- DATA SHOWN
-- ==== Sys2Proof/Machine/Ops.lean ====
section
/-!
DEFINITION. The named operations over memory, stack, buffers and registers: the access primitives
(20_memory.md R51 to R55, R74), raising a fault (00_scope.md R9), fetch (41_fetch_dispatch_hlt.md R141) and the
call-context lookups (45_control.md R210, R212).
-/
namespace Sys2Proof.Machine

/-! ### Sparse lists by key -/

/-- The entry of a key, if one is listed. -/
def lookupKey {α : Type} (k : Nat) : List (Nat × α) → Option α
  | [] => none
  | (a, x) :: rest => if a = k then some x else lookupKey k rest

/-- Sets the entry of a key, keeping keys strictly rising. -/
def insertKey {α : Type} (k : Nat) (v : α) : List (Nat × α) → List (Nat × α)
  | [] => [(k, v)]
  | (a, x) :: rest =>
    if k < a then (k, v) :: (a, x) :: rest
    else if k = a then (k, v) :: rest
    else (a, x) :: insertKey k v rest

/-- Removes every entry of a key. -/
def removeKey {α : Type} (k : Nat) : List (Nat × α) → List (Nat × α)
  | [] => []
  | (a, x) :: rest => if a = k then removeKey k rest else (a, x) :: removeKey k rest

/-- Every key is at least `lo` and the keys strictly rise. -/
def risingFrom {α : Type} (lo : Nat) : List (Nat × α) → Bool
  | [] => true
  | (a, _) :: rest => decide (lo ≤ a) && risingFrom (a + 1) rest

/-- A sparse array reads `d` where nothing is listed. -/
def sparseRead (d : Word) (k : Nat) (l : List (Nat × Word)) : Word := (lookupKey k l).getD d

/-- A write of a sparse array keeps the canonical form: the value that an unlisted key reads as is not listed. -/
def sparseWrite (d : Word) (k : Nat) (v : Word) (l : List (Nat × Word)) : List (Nat × Word) :=
  if v = d then removeKey k l else insertKey k v l

/-- The canonical form of a sparse array: keys strictly rising and below `size`, no default listed. -/
def sparseWf (d : Word) (size : Nat) (l : List (Nat × Word)) : Bool :=
  risingFrom 0 l && l.all fun e => decide (e.1 < size) && decide (e.2 ≠ d)

/-! ### Main memory and the value stack -/

/-- The value field of cell `a` in a memory whose unwritten cells hold `d`. -/
def Memory.value (m : Memory) (d : Word) (a : Nat) : Word := sparseRead d a m.vals

/-- Replaces the value field of cell `a` only (R52). -/
def Memory.setValue (m : Memory) (d : Word) (a : Nat) (v : Word) : Memory :=
  { m with vals := sparseWrite d a v m.vals }

/-- `Mem[a].instr` (R30). -/
def Memory.instr (m : Memory) (a : Nat) : Option Instr := lookupKey a m.instrs

/-- Replaces the instruction field of cell `a` only: the load's and the host's alone (R31, R272). -/
def Memory.setInstr (m : Memory) (a : Nat) (i : Option Instr) : Memory :=
  match i with
  | some i => { m with instrs := insertKey a i m.instrs }
  | none => { m with instrs := removeKey a m.instrs }

/-- The canonical form of a memory of `size` cells whose unwritten cells hold `d`: both lists canonical, within the
size, every instruction well-formed. -/
def Memory.wf (m : Memory) (d : Word) (size : Nat) : Bool :=
  sparseWf d size m.vals && (risingFrom 0 m.instrs && m.instrs.all fun e => decide (e.1 < size) && e.2.wf)

/-- `Mem[a].value` (R30). -/
def cellValue (a : Nat) (s : State) : Word := s.mem.value s.cfg.cellDefault a

/-- The canonical form of main memory. -/
def memoryWf (s : State) : Bool := s.mem.wf s.cfg.cellDefault s.cfg.memSize

/-- `Stack[i]` (R32). -/
def stackSlot (i : Nat) (s : State) : Word := sparseRead s.cfg.stackDefault i s.stack

/-- The canonical form of the value stack. -/
def stackWf (s : State) : Bool := sparseWf s.cfg.stackDefault s.cfg.stackDepth s.stack

/-! ### Faults -/

/-- `raise K` (R9): no later statement of the instruction runs. There is no trap entry: nothing is saved, no
mode changes, control goes nowhere, and there is no return (R240, R253, R254). The outcome is
`Host.Outcome.fault K`, the terminal status Faulted(K) (log 13). -/
def raise {α : Type} (k : Fault) : Except Fault α := .error k

/-- The outcome of an instruction from its pseudocode's end. -/
def finish (r : Except Fault State) : Host.Outcome State Fault Refusal :=
  match r with
  | .ok s => .next s
  | .error k => .fault k

/-- The code of a fault kind (R241). -/
def Fault.code : Fault → Nat
  | .addressOutOfRange => 1
  | .undefinedVariable => 2
  | .undefinedLabel => 3
  | .undefinedFunction => 4
  | .invalidInstructionUsage => 5
  | .variableRangeError => 6
  | .divisionByZero => 7
  | .noInstruction => 8
  | .contextUnderflow => 9
  | .illegalEncoding => 10

/-! ### Access primitives -/

/-- The integer is a cell address (R50). -/
def inMem (p : Params) (a : Int) : Bool := decide (0 ≤ a ∧ a < (p.memSize : Int))

/-- The integer is a stack index (R50). -/
def inStack (p : Params) (i : Int) : Bool := decide (0 ≤ i ∧ i < (p.stackDepth : Int))

/-- `MemRead(a, 1)` (R51). -/
def memRead (a : Int) (s : State) : Except Fault Word :=
  if inMem s.cfg a then .ok (cellValue a.toNat s) else raise .addressOutOfRange

/-- `MemWrite(a, 1, v)` (R52). -/
def memWrite (a : Int) (v : Word) (s : State) : Except Fault State :=
  if inMem s.cfg a then .ok (s.setMem (s.mem.setValue s.cfg.cellDefault a.toNat v)) else raise .addressOutOfRange

/-- `InstrAt(a)` (R53). -/
def instrAt (a : Int) (s : State) : Except Fault Instr :=
  if inMem s.cfg a then
    match s.mem.instr a.toNat with
    | none => raise .noInstruction
    | some i => .ok i
  else raise .addressOutOfRange

/-- `StackRead(i)` (R54). -/
def stackRead (i : Int) (s : State) : Except Fault Word :=
  if inStack s.cfg i then .ok (stackSlot i.toNat s) else raise .addressOutOfRange

/-- `StackWrite(i, v)` (R54). -/
def stackWrite (i : Int) (v : Word) (s : State) : Except Fault State :=
  if inStack s.cfg i then .ok (s.setStack (sparseWrite s.cfg.stackDefault i.toNat v s.stack))
  else raise .addressOutOfRange

/-- `OutAppend(v)` (R55). -/
def outAppend (v : Word) (s : State) : Except Fault State :=
  if s.outCur < s.cfg.outCapacity then .ok (s.setOut (s.out ++ [v])) else raise .addressOutOfRange

/-- `InputRead()` (R74): the value at the cursor, and the state with AR at the cursor and the cursor advanced. -/
def inputRead (s : State) : Except Fault (Word × State) :=
  if inMem s.cfg s.inCur then
    .ok (cellValue s.inCur s, (s.setAr (Word.ofNat s.inCur)).setInCur (s.inCur + 1))
  else raise .addressOutOfRange

/-! ### Hidden state -/

/-- An internal use of the ALU leaves the hidden flag byte at a free value (R123, N24; log 16). -/
def internalUse (u : Config.InternalUse) (s : State) : State :=
  s.setAluFlags (Config.internalAluFlags u s.tick)

/-- The micro-steps of one step: two of the fetch and a free number more (R39, R141, R277; log 15). -/
def advanceTick (s : State) : State := s.setTick (s.tick + 2 + Config.extraTicks s.tick)

/-! ### Fetch -/

/-- `AR <- IP ; IP <- IP + 1 ; IR <- i`, with the hidden effects of a fetch (R141). -/
def fetched (i : Instr) (s : State) : State :=
  advanceTick ((internalUse .ipIncrement ((s.setAr s.ip).setIp (s.ip + 1))).setIr (some i))

/-- `Fetch` (R141): the instruction at the old IP, and the state in which it executes. -/
def fetch (s : State) : Except Fault (Instr × State) :=
  match instrAt s.ip.toInt s with
  | .error k => .error k
  | .ok i => .ok (i, fetched i s)

/-! ### Program tables and the call-context stack -/

/-- `VarAddr(v)` (R75). -/
def varAddrOf (v : Nat) (s : State) : Option Nat := s.tables.varAddr[v]?

/-- `Funcs(f)(l)` (R40 (b)). -/
def labelAddrOf (f l : Nat) (s : State) : Option Word :=
  match lookupKey f s.tables.funcs with
  | none => none
  | some labels => lookupKey l labels

/-- The label number of `self` (R94). -/
def selfLabel : Nat := 0

/-- CTX has room for one more name: always, when `CTX_DEPTH` is unbounded (R35, D27; log 19). -/
def ctxHasRoom (s : State) : Bool :=
  match s.cfg.ctxDepth with
  | none => true
  | some d => decide (s.ctx.length < d)

/-- `push(CTX, f)` (R8): a full call-context stack raises (log 19). -/
def ctxPush (f : Nat) (s : State) : Except Fault State :=
  if ctxHasRoom s then .ok (s.setCtx (f :: s.ctx)) else raise .addressOutOfRange

/-- `Funcs(f)(self)`, the entry of a function (R40 (b), R94). -/
def entryOf (f : Nat) (s : State) : Option Word := labelAddrOf f selfLabel s

/-! ### Placing an instruction -/

/-- Puts an instruction, or none, in the cell that the next fetch reads, where IP is a cell address (log 18). -/
def placeAtIp (i : Option Instr) (s : State) : State :=
  if inMem s.cfg s.ip.toInt then s.setMem (s.mem.setInstr s.ip.toInt.toNat i) else s

end Sys2Proof.Machine
end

- TASK GOAL
The reply should hold only the lines from the beginning of the listing above through the line with "if k < a then (k, v) :: (a, x) :: rest", each one written exactly as it appears.

- EXPECTED ANSWER
-- ==== Sys2Proof/Machine/Ops.lean ====
section
/-!
DEFINITION. The named operations over memory, stack, buffers and registers: the access primitives
(20_memory.md R51 to R55, R74), raising a fault (00_scope.md R9), fetch (41_fetch_dispatch_hlt.md R141) and the
call-context lookups (45_control.md R210, R212).
-/
namespace Sys2Proof.Machine

/-! ### Sparse lists by key -/

/-- The entry of a key, if one is listed. -/
def lookupKey {α : Type} (k : Nat) : List (Nat × α) → Option α
  | [] => none
  | (a, x) :: rest => if a = k then some x else lookupKey k rest

/-- Sets the entry of a key, keeping keys strictly rising. -/
def insertKey {α : Type} (k : Nat) (v : α) : List (Nat × α) → List (Nat × α)
  | [] => [(k, v)]
  | (a, x) :: rest =>
    if k < a then (k, v) :: (a, x) :: rest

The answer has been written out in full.